Reik, Le Masochisme, pp. 45–88.

Любопытно, что Рейк подобно другим аналитикам пренебрегает пятым, чрезвычайно важным фактором: формой договора в мазохистском отношении. Как в реальных похождениях Мазоха, так и в его романах, как в частном случае Мазоха, так и в структуре мазохизма вообще, договор является идеальной формой и необходимым условием любовного отношения. Договор, таким образом, заключается с женщиной-палачом, возрождая идею древних юристов, согласно которым даже рабство основывается на соглашении. Лишь по видимости мазохиста удерживают цепи и узы — [на деле] его удерживает лишь слово. Мазохистский договор есть выражение не только необходимости согласия жертвы, но и дара убеждения, педагогического и юридического старания, прилагаемого жертвой с целью натаскать своего палача.
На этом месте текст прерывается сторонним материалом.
-- ==== Sys2Proof/Laws/Sequencer.lean ====
section
/-! SUPPORT. The sequencer (R20, R130): running an operation one micro-operation a step is running its micro-program,
since no micro-operation reads or writes the sequencer's latches. -/

namespace Sys2Proof.Machine

/-- `s` with other sequencer latches. -/
def State.withSeq (s : State) (q : Sequencer) : State := { s with seq := q }

@[simp] theorem State.withSeq_seq (s : State) (q : Sequencer) : (s.withSeq q).seq = q := rfl
@[simp] theorem State.withSeq_self (s : State) : s.withSeq s.seq = s := rfl
@[simp] theorem State.withSeq_withSeq (s : State) (q r : Sequencer) : (s.withSeq q).withSeq r = s.withSeq r := rfl
@[simp] theorem State.withSeq_cfg (s : State) (q : Sequencer) : (s.withSeq q).cfg = s.cfg := rfl
@[simp] theorem State.withSeq_sampled (s : State) (q : Sequencer) : (s.withSeq q).sampled = s.sampled := rfl

/-- A result mapped under `next`. -/
def mapNext (f : State → State) (r : Result) : Result := andThen r (fun t => .next (f t))

@[simp] theorem mapNext_next (f : State → State) (s : State) : mapNext f (.next s) = .next (f s) := rfl
@[simp] theorem mapNext_fault (f : State → State) (e : Fault) : mapNext f (.fault e) = .fault e := rfl
@[simp] theorem mapNext_refused (f : State → State) (e : Refusal) : mapNext f (.refused e) = .refused e := rfl

theorem andThen_mapNext (f : State → State) (r : Result) (g : State → Result) :
    andThen (mapNext f r) g = andThen r (fun t => g (f t)) := by
  cases r <;> rfl

theorem mapNext_andThen (f : State → State) (r : Result) (g : State → Result) :
    mapNext f (andThen r g) = andThen r (fun t => mapNext f (g t)) := by
  cases r <;> rfl

theorem mapNext_mapNext (f g : State → State) (r : Result) : mapNext f (mapNext g r) = mapNext (f ∘ g) r := by
  cases r <;> rfl

/-! ### No micro-operation touches the latches -/

theorem pinCheck_withSeq (u : MicroOp) (s : State) (q : Sequencer) :
    pinCheck u (s.withSeq q) = mapNext (State.withSeq · q) (pinCheck u s) := by
  have h1 : (s.withSeq q).pinsUndefined = s.pinsUndefined := rfl
  have h2 : (s.withSeq q).contention = s.contention := rfl
  have h3 : (s.withSeq q).now = s.now := rfl
  unfold pinCheck
  rw [h1, h2, h3]
  split
  · rfl
  · split <;> rfl

theorem chipAccept_withSeq (a : U16) (d : Byte) (s : State) (q : Sequencer) :
    chipAccept a d (s.withSeq q) = (chipAccept a d s).withSeq q := by
  unfold chipAccept
  have h : (s.withSeq q).chip = s.chip := rfl
  rw [h]
  split <;> (try split) <;> rfl

theorem memWrite_withSeq (o : Origin) (a : U16) (d : Byte) (s : State) (q : Sequencer) :
    memWrite o a d (s.withSeq q) = mapNext (State.withSeq · q) (memWrite o a d s) := by
  unfold memWrite
  have h : (s.withSeq q).chip = s.chip := rfl
  have h3 : (s.withSeq q).now = s.now := rfl
  rw [h, h3, chipAccept_withSeq]
  split <;> rfl

theorem runMicro_withSeq (u : MicroOp) (s : State) (q : Sequencer) :
    runMicro u (s.withSeq q) = mapNext (State.withSeq · q) (runMicro u s) := by
  cases u with
  | setMode m => exact pinCheck_withSeq _ (afterSetMode m s) q
  | drvAddr v =>
    have h1 : (s.withSeq q).weN = s.weN := rfl
    have h2 : (s.withSeq q).now = s.now := rfl
    simp only [runMicro, execDrvAddr, h1, h2]
    split
    · rfl
    · exact pinCheck_withSeq _ (afterDrvAddr v s) q
  | drvData v =>
    have h1 : (s.withSeq q).weN = s.weN := rfl
    have h2 : (s.withSeq q).now = s.now := rfl
    simp only [runMicro, execDrvData, h1, h2]
    split
    · rfl
    · exact pinCheck_withSeq _ (afterDrvData v s) q
  | sample =>
    have h : afterSample (s.withSeq q) = (afterSample s).withSeq q := by
      simp only [afterSample_eq]; rfl
    simp only [runMicro, execSample, h]
    exact pinCheck_withSeq _ (afterSample s) q
  | setRe b => exact pinCheck_withSeq _ (afterSetRe b s) q
  | setWe b =>
    have h1 : (s.withSeq q).weN = s.weN := rfl
    have h2 : (s.withSeq q).cycleWellFormed = s.cycleWellFormed := rfl
    have h3 : (s.withSeq q).now = s.now := rfl
    have h4 : afterSetWe b (s.withSeq q) = (afterSetWe b s).withSeq q := rfl
    have h5 : (s.withSeq q).addrPins = s.addrPins := rfl
    have h6 : (s.withSeq q).dout = s.dout := rfl
    simp only [runMicro, execSetWe, h1, h2, h3, h4, h5, h6, memWrite_withSeq, pinCheck_withSeq]
    split
    · split
      · rw [andThen_mapNext, mapNext_andThen]
        congr 1
        funext t
        exact pinCheck_withSeq _ t q
      · rfl
    · rfl
  | wait n =>
    have h : afterWait n (s.withSeq q) = (afterWait n s).withSeq q := by
      have hd : (s.withSeq q).draws = s.draws := rfl
      simp only [afterWait, State.dropElapsed, State.emit_draws, hd]
      split
      · rfl
      · split <;> rfl
    simp only [runMicro, execWait, h]
    exact pinCheck_withSeq _ (afterWait n s) q

/-- What a micro-operation leaves unchanged whenever it answers a next state: the parameters, the latches, the front
end and the issue queue. -/
theorem runMicro_frame {u : MicroOp} {s t : State} (h : runMicro u s = .next t) :
    t.cfg = s.cfg ∧ t.seq = s.seq ∧ t.fe = s.fe ∧ t.issue = s.issue ∧ t.unrelC = s.unrelC := by
  cases u with
  | setMode m => obtain ⟨rfl, -, -⟩ := pinCheck_eq_next.1 h; simp
  | drvAddr v =>
    simp only [runMicro, execDrvAddr] at h
    split at h
    · exact absurd h (by simp)
    · obtain ⟨rfl, -, -⟩ := pinCheck_eq_next.1 h; simp
  | drvData v =>
    simp only [runMicro, execDrvData] at h
    split at h
    · exact absurd h (by simp)
    · obtain ⟨rfl, -, -⟩ := pinCheck_eq_next.1 h; simp
  | sample => obtain ⟨rfl, -, -⟩ := pinCheck_eq_next.1 h; simp
  | setRe b => obtain ⟨rfl, -, -⟩ := pinCheck_eq_next.1 h; simp
  | setWe b =>
    simp only [runMicro, execSetWe] at h
    split at h
    · split at h
      · obtain ⟨w, hw, hp⟩ := andThen_eq_next.1 h
        obtain ⟨-, rfl⟩ := memWrite_eq_next.1 hw
        obtain ⟨rfl, -, -⟩ := pinCheck_eq_next.1 hp
        simp
      · exact absurd h (by simp)
    · obtain ⟨rfl, -, -⟩ := pinCheck_eq_next.1 h; simp
  | wait n => obtain ⟨rfl, -, -⟩ := pinCheck_eq_next.1 h; simp

/-! ### The micro-program as a list -/

/-- Micro-operations of a micro-program in order, SAMPLE latching `SEQ_RDATA`. -/
def runSeqMicros : List MicroOp → State → Result
  | [], s => .next s
  | u :: us, s => andThen (runSeqMicro u s) (runSeqMicros us)

/-- `SEQ_UPC <- n`. -/
def State.setUpc (s : State) (n : Nat) : State := { s with seq.upc := n }

/-- The end of an operation (R130): `SEQ_UPC` past the last index, `SEQ_BUSY <- 0`. -/
def State.seqDone (s : State) (n : Nat) : State := { s with seq.upc := n, seq.busy := false }

theorem runSeqMicro_setUpc (u : MicroOp) (s : State) (n : Nat) :
    runSeqMicro u (s.setUpc n) = mapNext (State.setUpc · n) (runSeqMicro u s) := by
  have hs : s.setUpc n = s.withSeq { s.seq with upc := n } := rfl
  have hr : ∀ w, runMicro w (s.setUpc n) = mapNext (State.setUpc · n) (runMicro w s) := by
    intro w
    rw [hs, runMicro_withSeq]
    cases h : runMicro w s with
    | next t =>
      have hq := (runMicro_frame h).2.1
      simp only [mapNext_next, State.setUpc, State.withSeq, hq]
    | fault e => rfl
    | refused e => rfl
  cases u with
  | sample =>
    simp only [runSeqMicro, hr, andThen_mapNext, mapNext_andThen]
    rfl
  | setMode m => exact hr (.setMode m)
  | drvAddr v => exact hr (.drvAddr v)
  | drvData v => exact hr (.drvData v)
  | setRe b => exact hr (.setRe b)
  | setWe b => exact hr (.setWe b)
  | wait k => exact hr (.wait k)

theorem runSeqMicros_setUpc (us : List MicroOp) (s : State) (n : Nat) :
    runSeqMicros us (s.setUpc n) = mapNext (State.setUpc · n) (runSeqMicros us s) := by
  induction us generalizing s with
  | nil => rfl
  | cons u us ih =>
    simp only [runSeqMicros, runSeqMicro_setUpc, andThen_mapNext, mapNext_andThen]
    congr 1
    funext t
    exact ih t

/-- What a micro-operation of a micro-program leaves of the latches: all but `SEQ_RDATA`. -/
theorem runSeqMicro_frame {u : MicroOp} {s t : State} (h : runSeqMicro u s = .next t) :
    t.cfg = s.cfg ∧ t.seq = { s.seq with rdata := t.seq.rdata } ∧ t.fe = s.fe ∧ t.issue = s.issue
      ∧ t.unrelC = s.unrelC := by
  have plain : ∀ {w : State}, runMicro u s = .next w →
      w.cfg = s.cfg ∧ w.seq = { s.seq with rdata := w.seq.rdata } ∧ w.fe = s.fe ∧ w.issue = s.issue
        ∧ w.unrelC = s.unrelC := by
    intro w hw
    have hf := runMicro_frame hw
    exact ⟨hf.1, by rw [hf.2.1], hf.2.2⟩
  cases u with
  | sample =>
    simp only [runSeqMicro] at h
    obtain ⟨w, hw, he⟩ := andThen_eq_next.1 h
    have hf := runMicro_frame hw
    have he' : t = { w with seq.rdata := s.sampled } := by simpa using he.symm
    subst he'
    exact ⟨hf.1, by simp [hf.2.1], hf.2.2⟩
  | setMode m => exact plain h
  | drvAddr v => exact plain h
  | drvData v => exact plain h
  | setRe b => exact plain h
  | setWe b => exact plain h
  | wait n => exact plain h

/-- Draining a busy sequencer is running the rest of its micro-program. -/
theorem seqDrain_busy (us : List MicroOp) :
    ∀ (fuel : Nat) (s : State), s.seq.busy = true → s.program.drop s.seq.upc = us →
      s.seq.upc ≤ s.program.length → us.length < fuel →
      seqDrain fuel s = mapNext (State.seqDone · s.program.length) (runSeqMicros us s) := by
  induction us with
  | nil =>
    intro fuel s hb hd hle hf
    obtain ⟨n, rfl⟩ : ∃ n, fuel = n + 1 := ⟨fuel - 1, by simp at hf; omega⟩
    have hlen : s.program.length ≤ s.seq.upc := List.drop_eq_nil_iff.1 hd
    have hupc : s.seq.upc = s.program.length := by omega
    have hnone : s.program[s.seq.upc]? = none := List.getElem?_eq_none hlen
    simp only [seqDrain, hb, if_true, seqStep, hnone, andThen_next, runSeqMicros, mapNext_next]
    have : seqDrain n { s with seq.busy := false } = .next { s with seq.busy := false } := by
      cases n <;> rfl
    rw [this]
    simp only [State.seqDone, ← hupc]
  | cons u us ih =>
    intro fuel s hb hd hle hf
    obtain ⟨n, rfl⟩ : ∃ n, fuel = n + 1 := ⟨fuel - 1, by simp at hf; omega⟩
    have hlt : s.seq.upc < s.program.length := by
      rcases Nat.lt_or_ge s.seq.upc s.program.length with h | h
      · exact h
      · rw [List.drop_eq_nil_of_le h] at hd; simp at hd
    have hget := List.drop_eq_getElem_cons hlt
    rw [hd] at hget
    obtain ⟨hu, hus⟩ := List.cons.inj hget
    have hsome : s.program[s.seq.upc]? = some u := by rw [List.getElem?_eq_getElem hlt, hu]
    simp only [seqDrain, hb, if_true, seqStep, hsome, runSeqMicros]
    cases h : runSeqMicro u s with
    | fault e => rfl
    | refused e => rfl
    | next t =>
      have hf' := runSeqMicro_frame h
      simp only [andThen_next]
      have hseq : t.seq = { s.seq with rdata := t.seq.rdata } := hf'.2.1
      have hprog : State.program { t with seq.upc := s.seq.upc + 1 } = s.program := by
        simp only [State.program]
        rw [hf'.1, hseq]
      have := ih n (t.setUpc (s.seq.upc + 1)) (by simp only [State.setUpc]; rw [hseq]; exact hb)
        (by rw [show (t.setUpc (s.seq.upc + 1)).program = s.program from hprog]; exact hus.symm)
        (by rw [show (t.setUpc (s.seq.upc + 1)).program = s.program from hprog]; exact hlt)
        (by simp at hf; omega)
      rw [show (t.setUpc (s.seq.upc + 1)).program = s.program from hprog, runSeqMicros_setUpc,
        mapNext_mapNext] at this
      exact this

theorem microProgram_length (cfg : Config) (op : SeqOp) (a : U16) (b : Byte) :
    (microProgram cfg op a b).length = match op with
      | .readByte => 8
      | .writeByte => 26
      | .eraseChip => 37 := by
  cases op <;> rfl

theorem microProgram_length_lt (cfg : Config) (op : SeqOp) (a : U16) (b : Byte) :
    (microProgram cfg op a b).length < seqFuel := by
  cases op <;> simp [microProgram_length, seqFuel]

theorem seqDrain_idle (n : Nat) (s : State) (h : s.seq.busy = false) : seqDrain n s = .next s := by
  cases n <;> simp [seqDrain, h]

/-- A request to an idle sequencer: latch, run the micro-program, done (R130). -/
theorem request_idle (op : SeqOp) (a : U16) (b : Byte) (s : State) (h : s.seq.busy = false) :
    request op a b s =
      mapNext (State.seqDone · (microProgram s.cfg op a b).length)
        (runSeqMicros (microProgram s.cfg op a b) (acceptRequest op a b s)) := by
  unfold request
  rw [seqDrain_idle _ _ h, andThen_next]
  exact seqDrain_busy _ seqFuel (acceptRequest op a b s) rfl rfl (Nat.zero_le _) (microProgram_length_lt _ _ _ _)

/-- A list without SAMPLE runs as plain micro-operations. -/
theorem runSeqMicros_eq (us : List MicroOp) (h : .sample ∉ us) (s : State) : runSeqMicros us s = runMicros us s := by
  induction us generalizing s with
  | nil => rfl
  | cons u us ih =>
    have hu : u ≠ .sample := fun e => h (by simp [e])
    have hus : .sample ∉ us := fun e => h (by simp [e])
    have h1 : runSeqMicro u s = runMicro u s := by
      cases u with
      | sample => exact absurd rfl hu
      | setMode m => rfl
      | drvAddr v => rfl
      | drvData v => rfl
      | setRe b => rfl
      | setWe b => rfl
      | wait n => rfl
    simp only [runSeqMicros, runMicros_cons, h1]
    congr 1
    funext t
    exact ih hus t

end Sys2Proof.Machine
end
В этом отношении в приводимых нами договорах Мазоха примечательны эволюция и ужесточение статей: если первый из них сохраняет известную взаимность обязательств, ограничение срока действия, оговорку относительно неотчуждаемых прав (по части работы, чести), то второй передает женщине все больше и больше прав, чтобы окончательно отнять у мазохиста все его права, в том числе на имя, честь и жизнь. [62] (Договор в «Венере» изменяет имя Северина.) Из этого ужесточения договора явствует, что хотя договорная функция и состоит в утверждении закона, тем не менее, чем лучше этот закон утвержден, тем более жестоким он делается и тем более урезает он права одной из договаривающихся сторон (здесь — стороны побуждающей [к заключению договора]). Смысл мазохистского договора — в передаче символической власти закона образу матери. Отчего необходим договор и откуда такая эволюция договора? Причины этому нужно искать, — но уже теперь можно констатировать, что нет никакого мазохизма без договора — или псевдодоговора — в душе у мазохиста (ср. «пажизм»). [63]

62

См. Приложение II.

63

Pagismus выделяется Краффт-Эбингом как одна из форм мазохизма, при которой человек воображает себя пажем какой-то прекрасной дамы. — Пер.